Hey, guys. Good afternoon, and thanks for taking the questions. Appreciate all the color on the guidance and on the forward outlook. Maybe just to start here on the Generate business that you're gonna be acquiring here shortly. Now, this is sort of the first call that you've had sort of post-announcement. Maybe just from a strategic sort of standpoint, Al, can you just sort of talk about how this sort of meshes with your current offering, how you're gonna mesh these commercial organizations that you have? And then just broadly, you know, Generate had a nice DTC marketing angle. Anything that you guys can do there to maybe expand that capability on your fertility side right now? Thanks.
Sure. Yeah. Happy to be talking about this. I know we made the announcement, and it was frustrating for many of you and absolutely frustrating for me to not be talking about it on a deal that I'm pretty passionate about. Yeah, this is a great deal for us. It's a great fit. I mean, you're talking about a third of this business that's infertility. We, as you know, have a great position in the fertility industry. Adding the donor piece of it to our existing product is just one more thing that allows us to walk into a fertility clinic and offer a full suite of products on. I'm really excited about how that's gonna roll in.
When I think about our ability to leverage that with our existing salespeople and our ability to leverage that with our existing relationships of fertility clinics in the U.S. and outside of the U.S., I get pretty excited about that. I mean, you got a fertility business that's growing, you know, 5%-10% at least, as you can see by the reported numbers. You know, this part of the industry is growing along with that and has been. I do think that we're gonna be able to accelerate that growth when I think of some of the new products that we're gonna be able to launch in that space and then with some of the leverage we have.
Kind of a slam dunk fit, if you will, on the fertility side of things, and that's not even touching on the cryopreservation, which is a perfect fit. If you look at the other piece of it, you know, about two-thirds of that business is on the storage side for cord blood and cord tissue. That's been around for a long time, and many people on the phone know about that. Obviously, anyone whose kids probably knows about that. That space has gotten a little bit more exciting recently because of the cord tissue, the stem cells are used for regenerative medicine. There's a ton of clinical studies that are going on right now, well over 1,000. You've seen an increasing interest in storage of cord tissue.

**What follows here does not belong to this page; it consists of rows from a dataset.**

/-- The key of a zone version (R417). -/
def zoneKey (z : Nat) : List Byte := [0x5A, 0x4F, 0x4E, 0x45] ++ leBytes 4 z

/-- A zone by number. -/
def zoneBy (s : State) (z : Nat) : Zone := s.zns.zones.getD z default

/-- A zone changed. -/
def onZone (s : State) (z : Nat) (f : Zone → Zone) : State :=
  { s with zns.zones := s.zns.zones.zipIdx.map fun (x, i) => if i = z then f x else x }

/-- A leaf is formed (R390): it is placed in the open group of its role. -/
def formLeaf (s : State) (uid : Nat) : State :=
  match stagedBy s uid with
  | some l =>
    if l.place.isSome then s
    else match groupFor s (if l.kind = .index then .index else .data) (zoneOfId l.objectId) with
      | (s, some g) => placeIn s g.id uid
      | (s, none) => s
  | none => s

/-- A leaf enters the staging: the newest in acknowledgement order, dirty. -/
def stageNew (s : State) (kind : LeafKind) (objectId version offset lrange : Nat) (payload : List Byte) (key : List Byte)
    (accept : Nat) : State × Nat :=
  let uid := s.stg.nextUid
  (stagedPut { s with stg.nextUid := uid + 1, stg.nextOrder := s.stg.nextOrder + 1 }
    ⟨uid, kind, objectId, version, offset, payload.length, lrange, s.hours, payload, key, s.stg.nextOrder, [(key, accept)], true, false,
      none, [], none⟩, uid)

/-- One record written to the index log (R65): into the open log leaf, or into a new one when it does not fit. -/
def idxAdd (s : State) (key : List Byte) (accept : Nat) (rec' : List Byte) : State :=
  match s.stg.leaves.find? fun l => l.kind = .index ∧ l.place = none ∧ l.payload.length + rec'.length ≤ 32768 with
  | some l => stagedGrow s l (pageAdd l.payload rec') (key, accept) fun l => { l with key := [] }
  | none =>
    -- an open log leaf with no room is formed
    let s := match s.stg.leaves.find? fun l => l.kind = .index ∧ l.place = none with
      | some l => formLeaf s l.uid
      | none => s
    (stageNew s .index 0 0 0 0 (pageAdd (pageHead 0 s.str.nextCkpt false) rec') key accept).1

/-- Records written to the index log, the ring group records that are due before them. -/
def idxWrite (s : State) (key : List Byte) (accept : Nat) (recs : List (List Byte)) : State :=
  let new := s.str.newGroups.filterMap fun gid => (groupById s gid).map fun g => groupRecord g g.wseq
  recs.foldl (fun s r => idxAdd s key accept r) (new.foldl (fun s r => idxAdd s [] 0 r) { s with str.newGroups := [] })

/-- What follows a step is admitted (R13, R14, R289): no banking sequence holds writes, the leaves it leaves dirty, index log
leaves among them, are within the present limit, and the staging has a slot for each leaf it adds. -/
def admits (s t : State) : Bool :=
  !s.pwr.wrHeld && decide (dirtyCount t ≤ 32 * dirtyLimit s ∧ t.stg.leaves.length ≤ s.stg.leaves.length + stagingRoom s)

/-- Ring group records that are due written once the dirty limit admits them. -/
def idxPending (s : State) : State :=
  if s.str.newGroups = [] then s
  else
    let t := idxWrite s [] 0 []
    if admits s t then t else s

/-- A group closed at its last complete stripe, or full: STATE 02h. -/
def groupFull (s : State) (gid : Nat) : State :=
  idxPending (groupDue (onGroup s gid fun g => { g with state := .full }) gid)

/-- The open stripe of a group closed with filler leaves (R241). -/
def closeStripe (s : State) (gid : Nat) : State :=
  match groupById s gid with
  | some g =>
    if g.state ≠ .opened ∨ g.next % g.k = 0 then s
    else
      let s := stripeWrite s g (g.next / g.k)
      groupFilled (onGroup s gid fun g => { g with next := (g.next / g.k + 1) * g.k }) gid
  | none => s

/-- Leaves made to be written: each is formed, and the stripe that holds it closed (R14, R241, R363). -/
def forceLeaves (s : State) (uids : List Nat) : State :=
  uids.foldl (fun s u =>
    let s := formLeaf s u
    match stagedBy s u with
    | some l => match l.place with
      | some (stripe, _) => match groupById s (stripeGroup stripe) with
        | some g => if g.next / g.k = stripeSlot stripe then closeStripe s g.id else s
        | none => s
      | none => s
    | none => s) s

/-- Dirty leaves written home at once, oldest acknowledgement first (R14). -/
def writeHome (s : State) : State :=
  idxPending <| forceLeaves s ((sortBy (fun a b => a.order ≤ b.order) (dirtyLeaves s)).map (·.uid))

/-! ## Durability (R397) and the end of a stripe's clean copies (R241, R289) -/

/-- A stripe has a piece still to be written. -/
def stripePending (s : State) (stripe : Nat) : Bool :=
  s.wrt.queue.any (fun j => j.leaf.stripe = stripe ∧ j.leaf.kind ≠ .ember) ||
  s.wrt.act.toList.any fun w =>
    w.buffer.any (fun j => j.1.leaf.stripe = stripe) || (w.frame.any fun j => j.1.leaf.stripe = stripe) ||
    w.verify.any fun j => j.leaf.stripe = stripe

/-- A stripe is the one that its open group is filling. -/
def stripeOpen (s : State) (stripe : Nat) : Bool :=
  (groupById s (stripeGroup stripe)).any fun g => decide (g.state = .opened ∧ g.next / g.k = stripeSlot stripe)

/-- Every piece of a stripe is written. -/
def stripeWritten (s : State) (stripe : Nat) : Bool := !stripePending s stripe && !stripeOpen s stripe

/-- Staged leaves that are clean, whose stripe is written whole and which hold no ember copies leave the staging. -/
def releaseStaged (s : State) : State :=
  stagedKeep s fun l =>
    match l.place with
    | some (stripe, _) => l.dirty || !l.emberCopies.isEmpty || l.mramGroup.isSome || !stripeWritten s stripe ||
        s.str.relocPending.any (fun r => r.1 = stripe)
    | none => true

/-- The place of a staged leaf counts as written: its stripe is written whole, or the leaf has left the staging. -/
def leafHome (s : State) (uid : Nat) : Bool :=
  match stagedBy s uid with
  | some l => match l.place with | some p => stripeWritten s p.1 | none => false
  | none => true

/-- A leaf leaves the dirty count. -/
def leafDurable (s : State) (uid : Nat) : State := onStaged s uid fun l => { l with dirty := false }

/-! ## Live leaves (R246) -/

/-- The stripe and piece of an extent's leaves. -/
def extentPlaces (s : State) (e : Extent) : List (Nat × Nat) :=
  match groupById s e.group with
  | some g => (List.range e.count).map fun i => (stripeNo g.id ((e.first + i) / g.k), (e.first + i) % g.k)
  | none => []

/-- The places of a version's leaves, in offset order. -/
def versionPlaces (s : State) (v : Version) : List (Nat × Nat) := v.extents.flatMap (extentPlaces s)

/-- Extents of places in offset order: consecutive ordinals of one group are one extent. -/
def extentsOf (s : State) (ps : List (Nat × Nat)) : List Extent :=
  (ps.foldl (fun (acc : List Extent) p =>
    match groupById s (stripeGroup p.1) with
    | none => acc
    | some g =>
      let o := stripeSlot p.1 * g.k + p.2
      match acc with
      | e :: es => if e.group = g.id ∧ e.first + e.count = o then ⟨e.group, e.first, e.count + 1⟩ :: es else ⟨g.id, o, 1⟩ :: acc
      | [] => [⟨g.id, o, 1⟩]) []).reverse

That's kind of exciting. You know, I mean, they have a relatively small sales force handle on that. We have a great team that's calling on OB/GYNs around the U.S., 100 people or so. We're gonna be able to take that messaging directly to the OB/GYN. You touched on the DTC side of things, and that's great, right? DTC is certainly fine, but the medical professional drives a lot of the decision-making here. You know, our ability to bring that in, first time that you're actually going to have a company own one of these businesses who's calling directly on OB/GYNs with great relationships. I think we're gonna be able to add some real value there. Kind of excited about both pieces of that.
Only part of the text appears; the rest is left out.